Food & Drink Nov 13, 2012

Rolling Stone’s Iceland Airwaves 2012 Review

With about 230 performances spread out over five nights in twelve Reykjavik venues, this year’s Iceland Airwaves festival was the largest and longest it has been in its 13-year history. Such performances included Icelanders Sigur Ros and Of Monsters and Men, British punks the Vaccines and the American indie-rock band Dirty Projectors. 

Thursday night’s performance (November 1st) featured Of Monsters and Men, Steindór Andersen, Hilmar Örn Hilmarsson, and Nova Heart. Icelanders Of Monsters and Men played their famed “Lake House” to an excited crowd and also covered the Yeah Yeah Yeahs’ “Skeletons.” Earlier that day in the Harpa lobby, Steindór Andersen performed rimur, a traditional Icelandic narrative poetry, accompanied by Hilmar Örn Hilmarsson’s electronic sounds and Páll Gudmundsson’s stone harp. The performance, which was a promo gig for Stafnbúi (12 Tonar), a new volume of rimur by Andersen and Hilmarsson, had what Rolling Stone described as a “medieval” effect. The final stand-out performance was from Nova Heart, a band from Beijing. The Seventies New Wave group performed songs that featured heavy blues and dance floor rhythms.  

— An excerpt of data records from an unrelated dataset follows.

-- ==== Sys2Proof/Machine/OdView.lean ====
section
/-! DEFINITION. What a read or a DESCRIBE of a dictionary entry returns (16_management_and_startup.md R612, R613, R616, R643, R646,
and the object-dictionary section of each chapter). -/

namespace Sys2Proof.Machine

/-- The core map of a cluster (R610): the position of logical core n in [4n + 3:4n], 0xF when absent. -/
def State.coreMapView (s : State) (cl : Nat) : Nat :=
  sumNat ((List.range 8).map (fun n => (match s.slotOf cl n with | some x => x % 16 | none => 15) * 2 ^ (4 * n)))

/-- Logical cores that a spare carries: those away from the position at manufacture (01 R23; log 6). -/
def State.sparesUsed (s : State) : Nat := (s.ng.coreMap.filter (fun e => !s.ng.absent.getD e.1 false)).length

/-- Clusters that run short (01 R23). -/
def State.clustersShort (s : State) : Nat := ((List.range 16).filter (fun cl => (List.range 8).any (fun n => (s.slotOf cl n).isNone))).length

/-- Numeric entries that show state; the others are stored. -/
def State.odNum (s : State) (idx sub : Nat) : Nat :=
  if idx = 0x3410 then (s.unit ⟨0, sub - 1⟩).st.code
  else if idx = 0x3411 then (s.unit ⟨1, sub - 1⟩).st.code
  else if idx = 0x3412 then (s.unit ⟨2, sub - 1⟩).st.code
  else if idx = 0x3501 then let m := s.ext.mirrors.getD (sub - 1) {}; m.st * 2 ^ 56 + m.primary
  else if idx = 0x3601 then let m := s.ext.moves.getD (sub - 1) {}; m.st * 2 ^ 56 + m.status * 2 ^ 48 + m.lines
  else if 0x4240 ≤ idx ∧ idx < 0x4248 ∧ sub = 8 then (if (s.part (idx - 0x4240)).lay.enabled then s.slotArea (idx - 0x4240) else 0)
  else if 0x4300 ≤ idx ∧ idx < 0x4308 ∧ sub = 3 then s.reg (ptP (idx - 0x4300) 0x18)
  else if 0x4300 ≤ idx ∧ idx < 0x4308 ∧ sub = 4 then b2n (s.part (idx - 0x4300)).compat
  else if idx = 0x2010 ∧ sub = 3 then s.point
  else if idx = 0x2020 ∧ sub = 2 then (s.pt.meter.learned.filter (·.valid)).length
  else if idx = 0x2030 ∧ sub = 4 then (s.pw.bricks.filter (fun e => e.2.delivering)).length
  else if idx = 0x2030 ∧ sub = 5 then s.fansOn
  else if idx = 0x5300 ∧ sub = 3 then let r := s.lk.runs.getD (s.odGet 0x5300 1) {}; r.name * 2 ^ 32 + b2n r.running * 2 ^ 8 + r.status
  else if idx = 0x6010 then s.coreMapView (sub - 1)
  else if idx = 0x6011 ∧ sub = 1 then s.sparesUsed
  else if idx = 0x6011 ∧ sub = 2 then s.clustersShort
  else if idx = 0x1000 ∧ sub = 6 then Config.pciVendor % 2 ^ 16
  else if idx = 0x1000 ∧ sub = 8 then Config.maskRomVersion % 2 ^ 32
  else if idx = 0x1000 ∧ sub = 9 then b2n s.clk.osc
  else if idx = 0x1010 ∧ sub = 1 then Config.managementMac % 2 ^ 48
  else if idx = 0x1010 ∧ sub = 2 then s.plca
  else if idx = 0x1010 ∧ sub = 4 then s.openSessions.length
  else if idx = 0x1020 ∧ sub = 1 then s.mg.eventCount % 2 ^ 64
  else if idx = 0x8000 ∧ sub = 3 then s.mg.keyRevoked
  else if idx = 0x8000 ∧ sub = 4 then ofBitList (s.mg.owners.map (·.1)) + s.mg.ownerRevoked * 16
  else if idx = 0x8020 ∧ sub = 2 then s.mg.floor
  else if idx = 0x8020 ∧ sub = 4 then s.mg.raisesLeft
  else if idx = 0x7300 ∧ sub = 1 then s.reg (dbR 0 0x10)
  else s.odGet idx sub

/-- The event log as it is read: record n of R643 stands at index n mod 1,024, the first being record 0 (log 31). -/
def State.eventLog (s : State) : List Byte :=
  let at_ (i : Nat) : List Byte :=
    match (s.mg.events.zip (List.range s.mg.events.length)).find? (fun e => (s.mg.eventCount - 1 - e.2) % 1024 = i) with
    | some e => e.1.bytes
    | none => List.replicate 32 0
  (List.range 1024).flatMap at_

/-- The entry of the learned table that 0x2020:10 selects (13 R518). -/
def State.learnedView (s : State) : List Byte :=
  match s.pt.meter.learned.find? (fun l => l.valid && l.idx = s.odGet 0x2020 0x10) with
  | some l => leBytes 4 l.cls ++ leBytes 4 (2 ^ 31 + l.kind * 2 ^ 30 + l.part * 2 ^ 24 + l.count) ++ leBytes 4 l.e0.toNat ++ leBytes 4 l.d0.toNat
  | none => List.replicate 16 0

/-- STR and BLOB entries. -/
def State.odBytes (s : State) (idx sub : Nat) (max : Nat) : List Byte :=
  if idx = 0x1000 then
    (if sub = 1 then strBytes "Wenpeby" else if sub = 2 then strBytes "FV-80" else if sub = 3 then strBytes (if s.ac then "FV-80-AC" else "FV-80-LC")
     else if sub = 4 then strBytes "A1" else Config.serial.take 16)
  else if idx = 0x1020 ∧ sub = 2 then s.eventLog
  else if idx = 0x1030 ∧ sub = 2 then slice (s.mg.changes.flatMap (fun k => leBytes 2 (k % 256) ++ leBytes 2 (k / 256))) 0 1024
  else if idx = 0x2010 ∧ sub = 5 then (List.range 6).flatMap (fun j => leBytes 4 (ratToB32 (piOf j)))
  else if idx = 0x2020 ∧ sub = 0x11 then s.learnedView
  else if idx = 0x3502 ∧ sub = 2 then slice (s.ext.quarantine.flatMap (fun l => leBytes 8 (l * 128))) 0 32768
  else if idx = 0x5200 then slice (s.lkGroup (s.odGet 0x5200 1)) 0 64
  else if idx = 0x5300 then slice (s.lkOp (s.odGet 0x5300 1)) 0 64
  else if idx = 0x7100 then slice (s.obs.plans.getD (s.odGet 0x7100 1) []) 0 16
  else if idx = 0x8000 ∧ sub = 1 then slice Config.identityKey 0 97
  else if idx = 0x8000 ∧ sub = 2 then Config.certChain.take 4096
  else if idx = 0x8010 then slice (s.mg.owners.getD (sub - 1) []) 0 48
  else slice (s.blob idx sub) 0 max

/-- What a READ of an entry returns: its whole value; none where the entry does not exist. -/
def State.odValue (s : State) (idx sub : Nat) : Option (List Byte) :=
  match odRow idx sub with
  | none => if sub = 0 then (odHighest idx).map (fun h => leBytes 1 h) else none
  | some r =>
    match r.acc, r.ty with
    | .wo, .blob n => some (List.replicate n 0)
    | .wo, ty => some (List.replicate ty.bytes 0)
    | _, .blob n => some (s.odBytes idx sub n)
    | _, .str => some (s.odBytes idx sub 64)
    | _, ty => some (leBytes ty.bytes (s.odNum idx sub))

/-- What a DESCRIBE of an entry returns (R613). -/
def odDescription (idx sub : Nat) : Option (List Byte) :=
  match odRow idx sub with
  | none => if sub = 0 then (odHighest idx).map (fun _ => [1, 5, 0, 0, 1, 0]) else none
  | some r =>
    let size := match r.ty with | .blob n => n | .str => 64 | ty => ty.bytes
    some (leBytes 1 r.ty.code ++ leBytes 1 r.acc.code ++ leBytes 1 (b2n r.keep) ++ [0] ++ leBytes 2 (Nat.min size 0xFFFF))

end Sys2Proof.Machine
end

On Friday, local musicians performed at a Reykjavik book store to celebrate the release of the coffee-table book Stud vors lands, which roughly translates to “Pop Music in Iceland” and is dedicated to Iceland’s rock music history. Later in the night, Nelson Can, a trio of Danish women, performed their punk-funk minimalism songs from their EP Nelson Can. Other performances that night included Icelanders The Vintage Caravan and Thee Attacks, a quartet from Denmark.

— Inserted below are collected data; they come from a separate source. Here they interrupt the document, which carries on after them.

/-- LOAD: 1, 2, 4, 8 or 16 bytes a lane, zero-extended (log 19). An acquire at DEVICE or SYSTEM scope, a LAST read and a device-strict
read take no forwarded value: the buffer's stores to their lines drain first (06 R222, R252). -/
def execLoad (i : Issue) (size rd ra : Nat) (off : Int) (acq : Option Scope) (h : Hint) (s : State) : Host.Outcome State Fault Refusal :=
  .next (s.issue i [(rd, regsFor size)] [(ra, 2)] (fun s g p =>
    match s.coreKernel i.core with
    | none => s
    | some k =>
      let hc := if h = .none then 4 else Hint.code h
      s.lanesDo i k g p size accRead (fun l => ofSigned 57 ((g.reg64 l ra : Int) + off)) (fun s0 s1 ls =>
        if ls.any (fun l => s1.laneWaits i k false l) then s0
        else
          let strong : Bool := match acq with | some .device => true | some .system => true | _ => false
          let must := ls.filter (fun l => strong || l.x.strict || h = .last || (h = .none && decide (l.x.hint = 3)))
          match State.drainLines 33 s1 i.core (must.map (fun l => l.line)) with
          | none => s0
          | some t => t.loadDo i k p size rd hc ls)))

/-! ### Stores (06 R219, R223, R247, R252, R253; 07 R267) -/

/-- One lane of a store that does not enter the buffer. -/
def State.storeLane (i : Issue) (k : Kernel) (pc : Nat) (s : State) (x : Nat × LaneAt × List Byte) : State :=
  let l := x.2.1
  let bs := x.2.2
  match s.laneKind i k l with
  | .own => (s.writeMem (teWho i k l) 0 .bank l.pa bs false).st
  | .window slot off =>
    s.winSend slot { src := i.core, slot := i.slot, ctx := k.ctx, off := off, write := true, size := bs.length, val := leNat bs, rd := 0, lane := l.lane, va := l.va, ipa := l.x.ipa + (l.va - l.x.va), pc := pc }
  | .reg off => s.regStore (.engine k.ctx) off bs.length (leNat bs)
  | .mem =>
    let m := s.writeMem (teWho i k l) x.1 .bank l.pa bs false
    m.st.loadMet i k accWrite pc l.va (l.pa / 128) [] m.status
  | _ => s

/-- A store of `size` bytes a lane with the bytes that `val` gives. A release qualifier is a release fence before it (06 R226). -/
def State.storeOp (s : State) (i : Issue) (size ra : Nat) (rd : List (Nat × Nat)) (off : Int) (val : Group → Nat → List Byte) (rel : Option Scope)
    (h : Hint) : State :=
  s.issue i [] ((ra, 2) :: rd) (fun s g p =>
    match s.coreKernel i.core with
    | none => s
    | some k =>
      let rl := match rel with | some sc => s.release i false sc | none => (s, true)
      if !rl.2 then rl.1
      else rl.1.lanesDo i k g p size accWrite (fun l => ofSigned 57 ((g.reg64 l ra : Int) + off)) (fun s0 s1 ls =>
        if ls.any (fun l => l.x.strict && s1.laneWaits i k true l) then s0
        else
          let xs := ls.map (fun l => (if h = .none then l.x.hint else Hint.code h, l, val g l.lane))
          let buffered (x : Nat × LaneAt × List Byte) : Bool := match s1.laneKind i k x.2.1 with
            | .host => true
            | .mem => !x.2.1.x.strict
            | _ => false
          match s1.sbStores i k (xs.filter buffered) with
          | none => s0.stallGroup i .sbFull
          | some t => (((xs.filter (fun x => !buffered x)).foldl (State.storeLane i k p.pc) t).sbStallEnd i g).retire i))

/-- STORE: 1, 2, 4, 8 or 16 bytes a lane. -/
def execStore (i : Issue) (size ra rb : Nat) (off : Int) (rel : Option Scope) (h : Hint) (s : State) : Host.Outcome State Fault Refusal :=
  .next (s.storeOp i size ra [(rb, regsFor size)] off (fun g l => leBytes size (g.regsVal l rb (regsFor size))) rel h)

Saturday night’s performances saw Sigur Ros, Olöf Arnalds and Dirty Projectors. Dirty Projectors’ performance proved their place as a modern rock band, and even featured famed Icelander Björk. To close out the festival, the biggest rock band in Icelandic history, Sigur Ros, performed to the highest-box office tally for a single local concert by an Icelandic band.  

This year Iceland Airwaves was the largest and greatest yet. The five-day festival saw memorable performances from hundreds of bands and certainly created music history.